Task details:
Go over the entries and report the lines where the word "beats" occurs.

Working data:
<<<<

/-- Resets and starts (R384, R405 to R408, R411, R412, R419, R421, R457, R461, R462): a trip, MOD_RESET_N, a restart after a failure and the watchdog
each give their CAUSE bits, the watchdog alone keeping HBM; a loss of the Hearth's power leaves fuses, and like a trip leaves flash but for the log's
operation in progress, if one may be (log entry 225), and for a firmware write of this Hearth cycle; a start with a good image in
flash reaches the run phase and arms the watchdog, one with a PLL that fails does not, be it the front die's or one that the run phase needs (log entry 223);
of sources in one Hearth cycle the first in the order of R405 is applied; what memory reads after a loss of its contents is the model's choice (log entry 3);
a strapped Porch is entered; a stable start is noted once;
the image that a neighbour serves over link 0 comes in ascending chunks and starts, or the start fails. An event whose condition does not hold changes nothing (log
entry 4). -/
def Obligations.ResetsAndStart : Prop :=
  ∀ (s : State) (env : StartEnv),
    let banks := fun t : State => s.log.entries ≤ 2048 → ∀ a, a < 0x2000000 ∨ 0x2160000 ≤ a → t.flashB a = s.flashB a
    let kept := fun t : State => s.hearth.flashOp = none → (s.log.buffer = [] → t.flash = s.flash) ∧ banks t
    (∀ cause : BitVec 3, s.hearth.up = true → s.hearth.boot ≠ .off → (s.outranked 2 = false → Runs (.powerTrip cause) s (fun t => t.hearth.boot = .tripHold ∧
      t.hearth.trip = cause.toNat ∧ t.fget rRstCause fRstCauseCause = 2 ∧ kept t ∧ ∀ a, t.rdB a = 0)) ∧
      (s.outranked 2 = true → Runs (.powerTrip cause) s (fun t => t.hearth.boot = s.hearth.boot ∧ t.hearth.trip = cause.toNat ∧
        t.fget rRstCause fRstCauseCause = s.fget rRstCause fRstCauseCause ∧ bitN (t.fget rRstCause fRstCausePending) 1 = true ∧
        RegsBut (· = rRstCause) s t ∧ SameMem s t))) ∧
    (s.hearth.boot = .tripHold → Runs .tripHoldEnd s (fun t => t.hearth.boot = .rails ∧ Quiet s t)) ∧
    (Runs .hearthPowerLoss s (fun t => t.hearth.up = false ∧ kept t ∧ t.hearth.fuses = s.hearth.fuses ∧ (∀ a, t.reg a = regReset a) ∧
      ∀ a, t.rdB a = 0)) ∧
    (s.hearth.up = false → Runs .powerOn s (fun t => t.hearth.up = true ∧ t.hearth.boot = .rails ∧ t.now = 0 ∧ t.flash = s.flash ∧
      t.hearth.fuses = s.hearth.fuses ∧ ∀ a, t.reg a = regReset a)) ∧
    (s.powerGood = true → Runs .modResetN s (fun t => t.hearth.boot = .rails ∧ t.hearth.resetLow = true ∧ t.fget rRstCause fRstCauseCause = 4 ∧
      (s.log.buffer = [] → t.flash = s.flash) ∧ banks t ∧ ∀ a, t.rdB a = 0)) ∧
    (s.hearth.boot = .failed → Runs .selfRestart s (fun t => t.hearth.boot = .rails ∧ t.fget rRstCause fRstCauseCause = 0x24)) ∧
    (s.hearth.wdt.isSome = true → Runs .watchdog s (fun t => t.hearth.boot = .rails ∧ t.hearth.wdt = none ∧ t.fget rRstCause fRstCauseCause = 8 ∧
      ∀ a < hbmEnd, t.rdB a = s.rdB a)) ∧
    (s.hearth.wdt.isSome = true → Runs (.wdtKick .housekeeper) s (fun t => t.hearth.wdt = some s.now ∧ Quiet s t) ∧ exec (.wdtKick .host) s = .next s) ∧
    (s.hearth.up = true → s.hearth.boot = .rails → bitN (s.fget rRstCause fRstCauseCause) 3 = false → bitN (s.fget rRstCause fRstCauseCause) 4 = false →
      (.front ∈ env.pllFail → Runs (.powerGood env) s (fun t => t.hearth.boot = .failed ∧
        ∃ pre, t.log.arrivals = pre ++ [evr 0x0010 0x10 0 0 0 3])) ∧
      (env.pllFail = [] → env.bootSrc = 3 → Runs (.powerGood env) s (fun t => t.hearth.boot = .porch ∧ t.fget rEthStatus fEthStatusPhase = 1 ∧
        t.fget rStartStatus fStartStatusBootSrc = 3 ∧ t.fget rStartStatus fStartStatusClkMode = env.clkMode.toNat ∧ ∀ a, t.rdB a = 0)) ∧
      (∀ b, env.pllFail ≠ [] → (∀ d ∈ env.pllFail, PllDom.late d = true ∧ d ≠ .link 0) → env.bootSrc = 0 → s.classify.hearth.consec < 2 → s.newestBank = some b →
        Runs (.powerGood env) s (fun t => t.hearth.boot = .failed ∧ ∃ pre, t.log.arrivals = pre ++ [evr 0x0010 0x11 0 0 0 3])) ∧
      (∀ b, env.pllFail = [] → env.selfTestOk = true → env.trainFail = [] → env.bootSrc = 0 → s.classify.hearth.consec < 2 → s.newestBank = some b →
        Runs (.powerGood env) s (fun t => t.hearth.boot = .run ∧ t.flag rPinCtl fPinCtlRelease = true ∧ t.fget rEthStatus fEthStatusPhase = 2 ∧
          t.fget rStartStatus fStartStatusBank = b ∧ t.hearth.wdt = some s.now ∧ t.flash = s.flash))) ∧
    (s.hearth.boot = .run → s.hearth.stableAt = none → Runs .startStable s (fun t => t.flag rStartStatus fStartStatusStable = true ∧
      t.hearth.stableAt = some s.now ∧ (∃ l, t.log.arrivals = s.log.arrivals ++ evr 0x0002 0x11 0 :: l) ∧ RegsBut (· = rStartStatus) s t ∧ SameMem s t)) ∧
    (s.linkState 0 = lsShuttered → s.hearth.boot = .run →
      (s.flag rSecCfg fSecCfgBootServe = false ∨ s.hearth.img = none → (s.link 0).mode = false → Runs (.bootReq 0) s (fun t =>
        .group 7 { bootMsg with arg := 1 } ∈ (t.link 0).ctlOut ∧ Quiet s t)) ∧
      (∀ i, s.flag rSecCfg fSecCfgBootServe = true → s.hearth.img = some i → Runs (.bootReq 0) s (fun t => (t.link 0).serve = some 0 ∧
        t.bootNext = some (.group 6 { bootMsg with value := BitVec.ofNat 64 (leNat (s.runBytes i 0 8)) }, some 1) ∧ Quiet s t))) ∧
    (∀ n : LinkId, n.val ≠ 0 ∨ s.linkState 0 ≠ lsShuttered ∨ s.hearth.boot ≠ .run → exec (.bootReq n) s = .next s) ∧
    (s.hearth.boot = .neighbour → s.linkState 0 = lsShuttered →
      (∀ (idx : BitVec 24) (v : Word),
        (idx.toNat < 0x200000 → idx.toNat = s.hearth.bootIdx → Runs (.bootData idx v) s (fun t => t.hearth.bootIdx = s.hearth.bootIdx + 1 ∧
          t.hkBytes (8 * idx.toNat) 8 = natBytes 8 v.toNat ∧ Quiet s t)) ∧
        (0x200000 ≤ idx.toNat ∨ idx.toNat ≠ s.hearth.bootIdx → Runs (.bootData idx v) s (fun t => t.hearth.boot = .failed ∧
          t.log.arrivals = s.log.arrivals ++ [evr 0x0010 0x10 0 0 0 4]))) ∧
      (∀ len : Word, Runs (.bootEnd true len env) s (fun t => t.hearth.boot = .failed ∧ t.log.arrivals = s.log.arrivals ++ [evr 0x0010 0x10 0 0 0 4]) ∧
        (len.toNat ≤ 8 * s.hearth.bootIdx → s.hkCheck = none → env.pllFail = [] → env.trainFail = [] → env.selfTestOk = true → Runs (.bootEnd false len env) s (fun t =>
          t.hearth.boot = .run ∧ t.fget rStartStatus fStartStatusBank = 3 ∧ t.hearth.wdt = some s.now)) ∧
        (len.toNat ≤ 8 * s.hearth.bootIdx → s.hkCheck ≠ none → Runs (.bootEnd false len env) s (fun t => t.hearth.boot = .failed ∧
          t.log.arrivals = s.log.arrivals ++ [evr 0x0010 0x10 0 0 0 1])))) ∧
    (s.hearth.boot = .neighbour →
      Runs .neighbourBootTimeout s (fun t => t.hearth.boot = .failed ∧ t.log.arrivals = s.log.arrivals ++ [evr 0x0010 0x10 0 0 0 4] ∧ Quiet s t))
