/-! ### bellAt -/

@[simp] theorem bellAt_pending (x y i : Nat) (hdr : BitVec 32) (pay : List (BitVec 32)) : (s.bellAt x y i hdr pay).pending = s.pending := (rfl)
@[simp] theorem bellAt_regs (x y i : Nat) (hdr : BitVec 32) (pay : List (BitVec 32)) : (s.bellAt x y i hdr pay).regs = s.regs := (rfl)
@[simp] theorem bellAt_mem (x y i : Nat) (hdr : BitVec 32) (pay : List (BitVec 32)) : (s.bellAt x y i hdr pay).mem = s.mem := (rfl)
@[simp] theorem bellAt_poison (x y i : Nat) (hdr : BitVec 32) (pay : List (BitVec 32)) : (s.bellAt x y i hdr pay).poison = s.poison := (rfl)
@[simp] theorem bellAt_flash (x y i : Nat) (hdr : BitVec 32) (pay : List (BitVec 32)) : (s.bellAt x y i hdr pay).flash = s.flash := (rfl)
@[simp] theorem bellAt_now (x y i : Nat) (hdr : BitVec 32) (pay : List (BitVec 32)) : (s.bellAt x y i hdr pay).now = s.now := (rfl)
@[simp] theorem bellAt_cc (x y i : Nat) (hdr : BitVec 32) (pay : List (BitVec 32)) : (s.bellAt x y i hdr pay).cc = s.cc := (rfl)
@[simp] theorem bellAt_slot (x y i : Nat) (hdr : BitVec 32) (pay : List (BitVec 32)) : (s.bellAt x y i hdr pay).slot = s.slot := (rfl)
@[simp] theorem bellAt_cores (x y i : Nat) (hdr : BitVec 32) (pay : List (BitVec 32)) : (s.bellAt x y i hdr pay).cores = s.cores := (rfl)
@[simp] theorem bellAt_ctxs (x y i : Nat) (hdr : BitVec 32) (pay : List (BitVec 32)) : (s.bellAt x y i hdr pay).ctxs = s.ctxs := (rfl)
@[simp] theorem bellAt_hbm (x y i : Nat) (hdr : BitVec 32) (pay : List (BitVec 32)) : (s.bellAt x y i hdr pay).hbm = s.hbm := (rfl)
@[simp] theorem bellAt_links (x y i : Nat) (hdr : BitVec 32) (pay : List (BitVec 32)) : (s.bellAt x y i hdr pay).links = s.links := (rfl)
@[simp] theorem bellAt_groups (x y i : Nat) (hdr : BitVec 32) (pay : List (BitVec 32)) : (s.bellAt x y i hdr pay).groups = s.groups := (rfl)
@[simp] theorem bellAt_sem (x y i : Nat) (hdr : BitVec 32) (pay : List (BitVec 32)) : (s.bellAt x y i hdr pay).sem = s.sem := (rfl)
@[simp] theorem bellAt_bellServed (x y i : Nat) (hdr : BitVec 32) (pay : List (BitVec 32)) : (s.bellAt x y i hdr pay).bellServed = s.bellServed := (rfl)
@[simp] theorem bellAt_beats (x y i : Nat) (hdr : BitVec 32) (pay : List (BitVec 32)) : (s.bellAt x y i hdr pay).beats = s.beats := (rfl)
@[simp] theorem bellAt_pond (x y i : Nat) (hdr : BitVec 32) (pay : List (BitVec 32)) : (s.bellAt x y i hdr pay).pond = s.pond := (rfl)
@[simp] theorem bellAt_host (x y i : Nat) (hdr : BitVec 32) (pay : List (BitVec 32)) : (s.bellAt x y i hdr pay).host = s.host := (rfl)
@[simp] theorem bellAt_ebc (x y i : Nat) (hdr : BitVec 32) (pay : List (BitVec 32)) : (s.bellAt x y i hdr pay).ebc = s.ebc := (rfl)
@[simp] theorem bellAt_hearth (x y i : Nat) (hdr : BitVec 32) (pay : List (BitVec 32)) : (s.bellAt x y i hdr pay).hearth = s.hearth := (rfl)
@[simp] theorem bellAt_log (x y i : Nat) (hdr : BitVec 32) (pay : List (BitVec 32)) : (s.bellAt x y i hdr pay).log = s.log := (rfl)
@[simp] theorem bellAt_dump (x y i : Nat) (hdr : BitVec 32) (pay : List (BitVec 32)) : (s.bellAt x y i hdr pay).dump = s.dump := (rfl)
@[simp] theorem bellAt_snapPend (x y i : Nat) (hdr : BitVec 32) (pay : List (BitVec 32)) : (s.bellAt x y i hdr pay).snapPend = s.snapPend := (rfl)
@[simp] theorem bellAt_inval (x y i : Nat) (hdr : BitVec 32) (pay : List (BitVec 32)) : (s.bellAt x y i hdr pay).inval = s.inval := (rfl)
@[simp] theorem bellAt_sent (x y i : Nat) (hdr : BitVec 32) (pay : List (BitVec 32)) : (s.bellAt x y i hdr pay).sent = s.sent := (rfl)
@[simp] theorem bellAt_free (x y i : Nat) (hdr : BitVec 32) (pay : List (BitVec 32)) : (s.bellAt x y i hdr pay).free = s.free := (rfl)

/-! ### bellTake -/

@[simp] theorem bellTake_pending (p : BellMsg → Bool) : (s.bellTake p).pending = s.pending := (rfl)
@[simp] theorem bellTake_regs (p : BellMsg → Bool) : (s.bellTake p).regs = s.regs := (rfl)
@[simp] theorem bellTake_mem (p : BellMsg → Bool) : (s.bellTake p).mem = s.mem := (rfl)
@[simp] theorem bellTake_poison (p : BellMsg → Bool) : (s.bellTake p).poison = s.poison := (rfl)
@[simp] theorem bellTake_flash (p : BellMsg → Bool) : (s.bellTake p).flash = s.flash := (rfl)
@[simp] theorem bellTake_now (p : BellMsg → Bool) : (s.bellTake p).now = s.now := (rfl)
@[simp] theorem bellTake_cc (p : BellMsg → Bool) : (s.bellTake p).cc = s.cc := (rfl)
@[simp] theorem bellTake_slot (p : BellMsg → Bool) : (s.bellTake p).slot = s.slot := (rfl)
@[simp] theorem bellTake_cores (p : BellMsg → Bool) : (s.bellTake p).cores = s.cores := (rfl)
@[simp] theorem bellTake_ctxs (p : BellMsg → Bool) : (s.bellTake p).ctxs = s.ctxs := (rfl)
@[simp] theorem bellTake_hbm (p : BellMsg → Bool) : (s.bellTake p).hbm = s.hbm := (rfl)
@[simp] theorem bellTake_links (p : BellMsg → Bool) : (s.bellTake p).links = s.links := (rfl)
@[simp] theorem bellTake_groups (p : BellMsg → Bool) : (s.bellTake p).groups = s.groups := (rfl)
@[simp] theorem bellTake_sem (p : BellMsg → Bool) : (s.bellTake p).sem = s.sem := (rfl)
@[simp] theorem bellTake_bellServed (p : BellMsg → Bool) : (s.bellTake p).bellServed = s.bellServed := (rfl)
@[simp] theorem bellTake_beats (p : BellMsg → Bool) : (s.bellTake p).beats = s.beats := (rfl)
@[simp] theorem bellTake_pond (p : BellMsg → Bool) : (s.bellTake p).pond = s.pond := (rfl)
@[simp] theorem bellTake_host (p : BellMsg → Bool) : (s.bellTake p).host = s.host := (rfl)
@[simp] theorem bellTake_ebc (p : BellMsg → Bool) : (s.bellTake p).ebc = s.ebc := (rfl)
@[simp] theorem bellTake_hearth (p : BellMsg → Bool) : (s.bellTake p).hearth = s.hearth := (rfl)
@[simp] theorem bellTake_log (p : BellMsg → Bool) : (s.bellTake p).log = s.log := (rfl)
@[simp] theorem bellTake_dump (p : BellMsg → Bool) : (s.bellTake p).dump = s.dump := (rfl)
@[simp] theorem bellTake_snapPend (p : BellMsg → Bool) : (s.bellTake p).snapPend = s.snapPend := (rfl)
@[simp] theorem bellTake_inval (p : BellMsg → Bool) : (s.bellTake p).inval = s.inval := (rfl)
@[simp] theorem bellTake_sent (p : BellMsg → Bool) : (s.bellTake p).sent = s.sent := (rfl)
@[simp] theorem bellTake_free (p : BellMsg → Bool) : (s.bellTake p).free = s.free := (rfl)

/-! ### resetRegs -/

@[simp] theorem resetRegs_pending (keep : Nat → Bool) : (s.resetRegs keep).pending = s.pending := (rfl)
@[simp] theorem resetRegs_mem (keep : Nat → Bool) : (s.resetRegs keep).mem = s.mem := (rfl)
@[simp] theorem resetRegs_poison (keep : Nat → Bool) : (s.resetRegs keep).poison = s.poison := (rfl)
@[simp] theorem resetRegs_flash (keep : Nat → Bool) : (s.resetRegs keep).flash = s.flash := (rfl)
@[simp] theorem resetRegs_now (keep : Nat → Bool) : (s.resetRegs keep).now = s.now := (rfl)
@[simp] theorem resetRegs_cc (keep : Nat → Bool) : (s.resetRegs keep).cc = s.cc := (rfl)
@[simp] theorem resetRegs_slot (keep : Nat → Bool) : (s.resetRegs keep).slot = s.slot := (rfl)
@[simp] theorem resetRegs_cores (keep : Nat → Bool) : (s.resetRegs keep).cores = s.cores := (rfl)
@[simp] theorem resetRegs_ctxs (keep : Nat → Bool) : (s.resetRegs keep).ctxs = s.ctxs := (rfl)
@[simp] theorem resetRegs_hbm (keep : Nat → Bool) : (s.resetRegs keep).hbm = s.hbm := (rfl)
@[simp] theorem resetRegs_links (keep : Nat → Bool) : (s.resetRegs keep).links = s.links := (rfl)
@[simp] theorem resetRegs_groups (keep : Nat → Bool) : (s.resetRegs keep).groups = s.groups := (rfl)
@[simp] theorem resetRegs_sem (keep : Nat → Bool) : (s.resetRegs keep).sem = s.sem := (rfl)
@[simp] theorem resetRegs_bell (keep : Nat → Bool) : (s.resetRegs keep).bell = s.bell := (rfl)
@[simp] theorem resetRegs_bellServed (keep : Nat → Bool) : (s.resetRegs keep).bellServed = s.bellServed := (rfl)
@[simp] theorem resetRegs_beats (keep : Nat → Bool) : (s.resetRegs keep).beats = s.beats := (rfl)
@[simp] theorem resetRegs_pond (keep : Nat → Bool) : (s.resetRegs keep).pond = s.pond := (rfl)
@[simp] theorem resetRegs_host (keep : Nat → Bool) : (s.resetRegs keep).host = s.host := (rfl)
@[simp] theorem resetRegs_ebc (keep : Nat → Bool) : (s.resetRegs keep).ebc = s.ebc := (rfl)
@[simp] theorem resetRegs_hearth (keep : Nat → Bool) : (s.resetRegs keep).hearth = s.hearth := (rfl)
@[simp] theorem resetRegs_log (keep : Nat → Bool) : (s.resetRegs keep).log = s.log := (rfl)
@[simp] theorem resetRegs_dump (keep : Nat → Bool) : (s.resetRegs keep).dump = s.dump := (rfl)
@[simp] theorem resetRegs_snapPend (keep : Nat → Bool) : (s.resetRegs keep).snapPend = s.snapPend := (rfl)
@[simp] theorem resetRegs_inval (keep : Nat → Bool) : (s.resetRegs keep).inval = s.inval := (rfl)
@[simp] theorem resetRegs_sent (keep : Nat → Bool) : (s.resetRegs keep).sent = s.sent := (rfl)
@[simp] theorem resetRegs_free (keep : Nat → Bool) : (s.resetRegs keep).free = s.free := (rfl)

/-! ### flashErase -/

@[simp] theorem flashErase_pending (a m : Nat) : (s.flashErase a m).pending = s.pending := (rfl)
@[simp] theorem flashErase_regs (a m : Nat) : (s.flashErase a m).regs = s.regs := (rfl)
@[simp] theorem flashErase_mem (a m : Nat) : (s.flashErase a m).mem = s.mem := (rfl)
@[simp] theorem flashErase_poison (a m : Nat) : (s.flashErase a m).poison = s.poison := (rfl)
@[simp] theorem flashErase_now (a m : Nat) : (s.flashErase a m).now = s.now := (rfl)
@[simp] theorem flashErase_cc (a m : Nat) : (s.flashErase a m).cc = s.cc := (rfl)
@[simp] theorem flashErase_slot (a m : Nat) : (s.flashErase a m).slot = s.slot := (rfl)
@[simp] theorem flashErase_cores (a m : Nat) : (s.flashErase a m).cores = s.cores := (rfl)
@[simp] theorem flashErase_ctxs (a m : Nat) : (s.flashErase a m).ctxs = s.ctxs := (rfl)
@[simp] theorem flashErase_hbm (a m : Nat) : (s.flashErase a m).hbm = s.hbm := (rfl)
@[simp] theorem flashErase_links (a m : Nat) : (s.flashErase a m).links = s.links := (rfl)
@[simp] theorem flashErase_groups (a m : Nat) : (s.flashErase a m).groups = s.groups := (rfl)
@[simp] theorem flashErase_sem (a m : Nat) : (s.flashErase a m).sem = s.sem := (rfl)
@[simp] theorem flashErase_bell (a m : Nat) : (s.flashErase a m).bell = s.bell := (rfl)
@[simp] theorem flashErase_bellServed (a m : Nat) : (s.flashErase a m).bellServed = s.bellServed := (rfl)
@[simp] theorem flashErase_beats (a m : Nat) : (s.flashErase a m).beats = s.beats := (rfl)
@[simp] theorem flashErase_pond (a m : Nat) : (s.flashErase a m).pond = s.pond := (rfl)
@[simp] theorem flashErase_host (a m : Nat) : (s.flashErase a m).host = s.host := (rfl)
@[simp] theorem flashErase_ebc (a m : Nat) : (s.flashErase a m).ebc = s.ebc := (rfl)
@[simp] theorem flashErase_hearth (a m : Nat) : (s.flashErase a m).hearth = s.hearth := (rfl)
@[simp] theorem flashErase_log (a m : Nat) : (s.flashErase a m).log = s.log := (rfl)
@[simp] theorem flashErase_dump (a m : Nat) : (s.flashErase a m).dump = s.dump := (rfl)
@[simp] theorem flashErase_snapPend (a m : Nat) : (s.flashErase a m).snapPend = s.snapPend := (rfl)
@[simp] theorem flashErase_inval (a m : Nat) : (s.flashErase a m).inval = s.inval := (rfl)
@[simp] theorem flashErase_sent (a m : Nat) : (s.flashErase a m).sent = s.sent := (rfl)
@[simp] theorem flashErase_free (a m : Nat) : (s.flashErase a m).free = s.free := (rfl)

>>>>

Answer area:
@[simp] theorem bellAt_beats (x y i : Nat) (hdr : BitVec 32) (pay : List (BitVec 32)) : (s.bellAt x y i hdr pay).beats = s.beats := (rfl)
@[simp] theorem bellTake_beats (p : BellMsg → Bool) : (s.bellTake p).beats = s.beats := (rfl)
@[simp] theorem resetRegs_beats (keep : Nat → Bool) : (s.resetRegs keep).beats = s.beats := (rfl)
@[simp] theorem flashErase_beats (a m : Nat) : (s.flashErase a m).beats = s.beats := (rfl)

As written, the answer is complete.